August 30th, 2006 at 1:38 pm
Yes but its not all the web! see -
http://pandora.nla.gov.au/selectionguidelinesallpartners.html
“PANDORA is a selective archive. The National Library and its partners do not attempt to collect all Australian online publications and web sites, but select those that they consider are of significance and to have long-term research value.”
You can also opt out. Some Govt Agencies opt out for legal reasons.
August 30th, 2006 at 7:15 pm
It’s really not any different to the way the Internet Archive crawls the net, and I don’t think that privacy laws are really applicable to content that’s freely available online anyway. Perhaps you’re thinking of copyright laws?
Anyway, the process that’s normally followed by Pandora is:
1. Site identified as ’significant’ (Guidelines from the State Library of WA for this are online here:
http://www.slwa.wa.gov.au/pdf/pandoraoct02.pdf)
by one of several archiving libraries in Australia.
2. Site owner is contacted for permission to archive (I’m not sure what happens if they are unable to find contact information on the owner).
3. Site submitted to Pandora and indexed.
This crawl (and the previous one in 2005) are different in that they are crawling all of the *.au namespace (and sites that are identified as having an Australian IP address). However the content will not become publicly available from Pandora without the site owners permission - they do state that on their information page.
If you’re ever contacted by the NLA to have your site included in Pandora it’s pretty cool to know that your site is considered “of interest” for posterity.
September 7th, 2006 at 11:52 am
Hi G,
This is nothing new.
What about all those Search Engines indexing the web tying up bandwidth ?
How many of those #$#% things does the world need ?
One educational facility I know of is using the Google Search. It indexes about 800,000 pages everytime. Imagine the cost of that bandwidth. Not a bad argument for a Google Appliance.
And what of the old Time Machine ( www.archive.org ). They’ve been doing it for years.

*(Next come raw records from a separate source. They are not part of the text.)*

@[simp] theorem Device.onHost_part (p : Port) (f : HostPort → HostPort) : (d.onHost p f).part = d.part := rfl
@[simp] theorem Device.onHost_prst (p : Port) (f : HostPort → HostPort) : (d.onHost p f).prst = d.prst := rfl
@[simp] theorem Device.onHost_pwrwarn (p : Port) (f : HostPort → HostPort) : (d.onHost p f).pwrwarn =
    d.pwrwarn := rfl
@[simp] theorem Device.onHost_host (p : Port) (f : HostPort → HostPort) : (d.onHost p f).host =
    d.host.set p (f (d.host.get p)) := rfl
@[simp] theorem Device.onHost_scope (p : Port) (f : HostPort → HostPort) : (d.onHost p f).scope = d.scope := rfl
@[simp] theorem Device.onHost_regions (p : Port) (f : HostPort → HostPort) : (d.onHost p f).regions =
    d.regions := rfl
@[simp] theorem Device.onHost_claims (p : Port) (f : HostPort → HostPort) : (d.onHost p f).claims = d.claims := rfl
@[simp] theorem Device.onHost_journal (p : Port) (f : HostPort → HostPort) : (d.onHost p f).journal =
    d.journal := rfl
@[simp] theorem Device.onHost_anchor (p : Port) (f : HostPort → HostPort) : (d.onHost p f).anchor = d.anchor := rfl
@[simp] theorem Device.onHost_rollback (p : Port) (f : HostPort → HostPort) : (d.onHost p f).rollback =
    d.rollback := rfl
@[simp] theorem Device.onHost_recovery (p : Port) (f : HostPort → HostPort) : (d.onHost p f).recovery =
    d.recovery := rfl
@[simp] theorem Device.onHost_array (p : Port) (f : HostPort → HostPort) : (d.onHost p f).array = d.array := rfl
@[simp] theorem Device.onHost_link (p : Port) (f : HostPort → HostPort) : (d.onHost p f).link = d.link := rfl
@[simp] theorem Device.onHost_alerts (p : Port) (f : HostPort → HostPort) : (d.onHost p f).alerts = d.alerts := rfl
@[simp] theorem Device.onHost_counters (p : Port) (f : HostPort → HostPort) : (d.onHost p f).counters =
    d.counters := rfl
@[simp] theorem Device.onHost_choice (p : Port) (f : HostPort → HostPort) : (d.onHost p f).choice = d.choice := rfl

@[simp] theorem Device.onScope_part (p : Port) (f : ScopePort → ScopePort) : (d.onScope p f).part = d.part := rfl
@[simp] theorem Device.onScope_prst (p : Port) (f : ScopePort → ScopePort) : (d.onScope p f).prst = d.prst := rfl
@[simp] theorem Device.onScope_pwrwarn (p : Port) (f : ScopePort → ScopePort) : (d.onScope p f).pwrwarn =
    d.pwrwarn := rfl
@[simp] theorem Device.onScope_host (p : Port) (f : ScopePort → ScopePort) : (d.onScope p f).host = d.host := rfl
@[simp] theorem Device.onScope_scope (p : Port) (f : ScopePort → ScopePort) : (d.onScope p f).scope =
    d.scope.set p (f (d.scope.get p)) := rfl
@[simp] theorem Device.onScope_regions (p : Port) (f : ScopePort → ScopePort) : (d.onScope p f).regions =
    d.regions := rfl
@[simp] theorem Device.onScope_claims (p : Port) (f : ScopePort → ScopePort) : (d.onScope p f).claims =
    d.claims := rfl
@[simp] theorem Device.onScope_journal (p : Port) (f : ScopePort → ScopePort) : (d.onScope p f).journal =
    d.journal := rfl
@[simp] theorem Device.onScope_anchor (p : Port) (f : ScopePort → ScopePort) : (d.onScope p f).anchor =
    d.anchor := rfl
@[simp] theorem Device.onScope_rollback (p : Port) (f : ScopePort → ScopePort) : (d.onScope p f).rollback =
    d.rollback := rfl
@[simp] theorem Device.onScope_recovery (p : Port) (f : ScopePort → ScopePort) : (d.onScope p f).recovery =
    d.recovery := rfl
@[simp] theorem Device.onScope_array (p : Port) (f : ScopePort → ScopePort) : (d.onScope p f).array = d.array := rfl
@[simp] theorem Device.onScope_link (p : Port) (f : ScopePort → ScopePort) : (d.onScope p f).link = d.link := rfl
@[simp] theorem Device.onScope_alerts (p : Port) (f : ScopePort → ScopePort) : (d.onScope p f).alerts =
    d.alerts := rfl
@[simp] theorem Device.onScope_counters (p : Port) (f : ScopePort → ScopePort) : (d.onScope p f).counters =
    d.counters := rfl
@[simp] theorem Device.onScope_choice (p : Port) (f : ScopePort → ScopePort) : (d.onScope p f).choice =
    d.choice := rfl

@[simp] theorem Device.latch_part (l : Latch) : (d.latch l).part = d.part := rfl
@[simp] theorem Device.latch_prst (l : Latch) : (d.latch l).prst = d.prst := rfl
@[simp] theorem Device.latch_pwrwarn (l : Latch) : (d.latch l).pwrwarn = d.pwrwarn := rfl
@[simp] theorem Device.latch_host (l : Latch) : (d.latch l).host = d.host := rfl
@[simp] theorem Device.latch_scope (l : Latch) : (d.latch l).scope = d.scope := rfl
@[simp] theorem Device.latch_regions (l : Latch) : (d.latch l).regions = d.regions := rfl
@[simp] theorem Device.latch_claims (l : Latch) : (d.latch l).claims = d.claims := rfl
@[simp] theorem Device.latch_journal (l : Latch) : (d.latch l).journal = d.journal := rfl
@[simp] theorem Device.latch_anchor (l : Latch) : (d.latch l).anchor = d.anchor := rfl
@[simp] theorem Device.latch_rollback (l : Latch) : (d.latch l).rollback = d.rollback := rfl
@[simp] theorem Device.latch_recovery (l : Latch) : (d.latch l).recovery = d.recovery := rfl
@[simp] theorem Device.latch_array (l : Latch) : (d.latch l).array = d.array := rfl
@[simp] theorem Device.latch_link (l : Latch) : (d.latch l).link = d.link := rfl
@[simp] theorem Device.latch_alerts (l : Latch) : (d.latch l).alerts =
    { d.alerts with latches := d.alerts.latches ||| (1#10 <<< latchBit l) } := rfl
@[simp] theorem Device.latch_counters (l : Latch) : (d.latch l).counters = d.counters := rfl
@[simp] theorem Device.latch_choice (l : Latch) : (d.latch l).choice = d.choice := rfl

@[simp] theorem Device.countPort_part (p : Port) (f : PortCounters → PortCounters) : (d.countPort p f).part =
    d.part := rfl
@[simp] theorem Device.countPort_prst (p : Port) (f : PortCounters → PortCounters) : (d.countPort p f).prst =
    d.prst := rfl
@[simp] theorem Device.countPort_pwrwarn (p : Port) (f : PortCounters → PortCounters) : (d.countPort p f).pwrwarn =
    d.pwrwarn := rfl
@[simp] theorem Device.countPort_host (p : Port) (f : PortCounters → PortCounters) : (d.countPort p f).host =
    d.host := rfl
@[simp] theorem Device.countPort_scope (p : Port) (f : PortCounters → PortCounters) : (d.countPort p f).scope =
    d.scope := rfl
@[simp] theorem Device.countPort_regions (p : Port) (f : PortCounters → PortCounters) : (d.countPort p f).regions =
    d.regions := rfl
@[simp] theorem Device.countPort_claims (p : Port) (f : PortCounters → PortCounters) : (d.countPort p f).claims =
    d.claims := rfl
@[simp] theorem Device.countPort_journal (p : Port) (f : PortCounters → PortCounters) : (d.countPort p f).journal =
    d.journal := rfl
@[simp] theorem Device.countPort_anchor (p : Port) (f : PortCounters → PortCounters) : (d.countPort p f).anchor =
    d.anchor := rfl
@[simp] theorem Device.countPort_rollback (p : Port) (f : PortCounters → PortCounters) : (d.countPort p f).rollback =
    d.rollback := rfl
@[simp] theorem Device.countPort_recovery (p : Port) (f : PortCounters → PortCounters) : (d.countPort p f).recovery =
    d.recovery := rfl
@[simp] theorem Device.countPort_array (p : Port) (f : PortCounters → PortCounters) : (d.countPort p f).array =
    d.array := rfl
@[simp] theorem Device.countPort_link (p : Port) (f : PortCounters → PortCounters) : (d.countPort p f).link =
    d.link := rfl
@[simp] theorem Device.countPort_alerts (p : Port) (f : PortCounters → PortCounters) : (d.countPort p f).alerts =
    d.alerts := rfl
@[simp] theorem Device.countPort_counters (p : Port) (f : PortCounters → PortCounters) : (d.countPort p f).counters =
    { d.counters with port := d.counters.port.set p (f (d.counters.port.get p)) } := rfl
@[simp] theorem Device.countPort_choice (p : Port) (f : PortCounters → PortCounters) : (d.countPort p f).choice =
    d.choice := rfl

@[simp] theorem Device.countAnchorWrite_part : (d.countAnchorWrite).part = d.part := rfl
@[simp] theorem Device.countAnchorWrite_prst : (d.countAnchorWrite).prst = d.prst := rfl
@[simp] theorem Device.countAnchorWrite_pwrwarn : (d.countAnchorWrite).pwrwarn = d.pwrwarn := rfl
@[simp] theorem Device.countAnchorWrite_host : (d.countAnchorWrite).host = d.host := rfl
@[simp] theorem Device.countAnchorWrite_scope : (d.countAnchorWrite).scope = d.scope := rfl
@[simp] theorem Device.countAnchorWrite_regions : (d.countAnchorWrite).regions = d.regions := rfl
@[simp] theorem Device.countAnchorWrite_claims : (d.countAnchorWrite).claims = d.claims := rfl
@[simp] theorem Device.countAnchorWrite_journal : (d.countAnchorWrite).journal = d.journal := rfl
@[simp] theorem Device.countAnchorWrite_anchor : (d.countAnchorWrite).anchor = d.anchor := rfl
@[simp] theorem Device.countAnchorWrite_rollback : (d.countAnchorWrite).rollback = d.rollback := rfl
@[simp] theorem Device.countAnchorWrite_recovery : (d.countAnchorWrite).recovery = d.recovery := rfl
@[simp] theorem Device.countAnchorWrite_array : (d.countAnchorWrite).array = d.array := rfl
@[simp] theorem Device.countAnchorWrite_link : (d.countAnchorWrite).link = d.link := rfl
@[simp] theorem Device.countAnchorWrite_alerts : (d.countAnchorWrite).alerts = d.alerts := rfl
@[simp] theorem Device.countAnchorWrite_counters : (d.countAnchorWrite).counters =
    { d.counters with anchorWrites := bump d.counters.anchorWrites } := rfl
@[simp] theorem Device.countAnchorWrite_choice : (d.countAnchorWrite).choice = d.choice := rfl

@[simp] theorem Device.countArrayError_part : (d.countArrayError).part = d.part := rfl
@[simp] theorem Device.countArrayError_prst : (d.countArrayError).prst = d.prst := rfl
@[simp] theorem Device.countArrayError_pwrwarn : (d.countArrayError).pwrwarn = d.pwrwarn := rfl
@[simp] theorem Device.countArrayError_host : (d.countArrayError).host = d.host := rfl
@[simp] theorem Device.countArrayError_scope : (d.countArrayError).scope = d.scope := rfl
@[simp] theorem Device.countArrayError_regions : (d.countArrayError).regions = d.regions := rfl
@[simp] theorem Device.countArrayError_claims : (d.countArrayError).claims = d.claims := rfl
@[simp] theorem Device.countArrayError_journal : (d.countArrayError).journal = d.journal := rfl
@[simp] theorem Device.countArrayError_anchor : (d.countArrayError).anchor = d.anchor := rfl
@[simp] theorem Device.countArrayError_rollback : (d.countArrayError).rollback = d.rollback := rfl
@[simp] theorem Device.countArrayError_recovery : (d.countArrayError).recovery = d.recovery := rfl
@[simp] theorem Device.countArrayError_array : (d.countArrayError).array = d.array := rfl
@[simp] theorem Device.countArrayError_link : (d.countArrayError).link = d.link := rfl
@[simp] theorem Device.countArrayError_alerts : (d.countArrayError).alerts = d.alerts := rfl
@[simp] theorem Device.countArrayError_counters : (d.countArrayError).counters =
    { d.counters with arrayErrors := bump d.counters.arrayErrors } := rfl
@[simp] theorem Device.countArrayError_choice : (d.countArrayError).choice = d.choice := rfl

@[simp] theorem Device.countArrayTimeout_part : (d.countArrayTimeout).part = d.part := rfl
@[simp] theorem Device.countArrayTimeout_prst : (d.countArrayTimeout).prst = d.prst := rfl
@[simp] theorem Device.countArrayTimeout_pwrwarn : (d.countArrayTimeout).pwrwarn = d.pwrwarn := rfl
@[simp] theorem Device.countArrayTimeout_host : (d.countArrayTimeout).host = d.host := rfl
@[simp] theorem Device.countArrayTimeout_scope : (d.countArrayTimeout).scope = d.scope := rfl
@[simp] theorem Device.countArrayTimeout_regions : (d.countArrayTimeout).regions = d.regions := rfl
@[simp] theorem Device.countArrayTimeout_claims : (d.countArrayTimeout).claims = d.claims := rfl
@[simp] theorem Device.countArrayTimeout_journal : (d.countArrayTimeout).journal = d.journal := rfl
@[simp] theorem Device.countArrayTimeout_anchor : (d.countArrayTimeout).anchor = d.anchor := rfl
@[simp] theorem Device.countArrayTimeout_rollback : (d.countArrayTimeout).rollback = d.rollback := rfl
@[simp] theorem Device.countArrayTimeout_recovery : (d.countArrayTimeout).recovery = d.recovery := rfl
@[simp] theorem Device.countArrayTimeout_array : (d.countArrayTimeout).array = d.array := rfl
@[simp] theorem Device.countArrayTimeout_link : (d.countArrayTimeout).link = d.link := rfl
@[simp] theorem Device.countArrayTimeout_alerts : (d.countArrayTimeout).alerts = d.alerts := rfl
@[simp] theorem Device.countArrayTimeout_counters : (d.countArrayTimeout).counters = { d.counters with
      arrayErrors := bump d.counters.arrayErrors, arrayTimeouts := bump d.counters.arrayTimeouts } := rfl
@[simp] theorem Device.countArrayTimeout_choice : (d.countArrayTimeout).choice = d.choice := rfl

Advertisements? Big bandwidth hogs… We actually pay to receive advertising. What a bunch of suckers we are !!! I’d love to see ISP’s block ads altogether to preserve our precious bandwidth.
I don’t block Flash for nothing you know…
Really needs the whole population to wise-up…
OR get on the wagon ourselves
Like archive.org, at least the nla does it for an admirable reason
Consider it a history tax, Mr Ripper
my 0.02 cents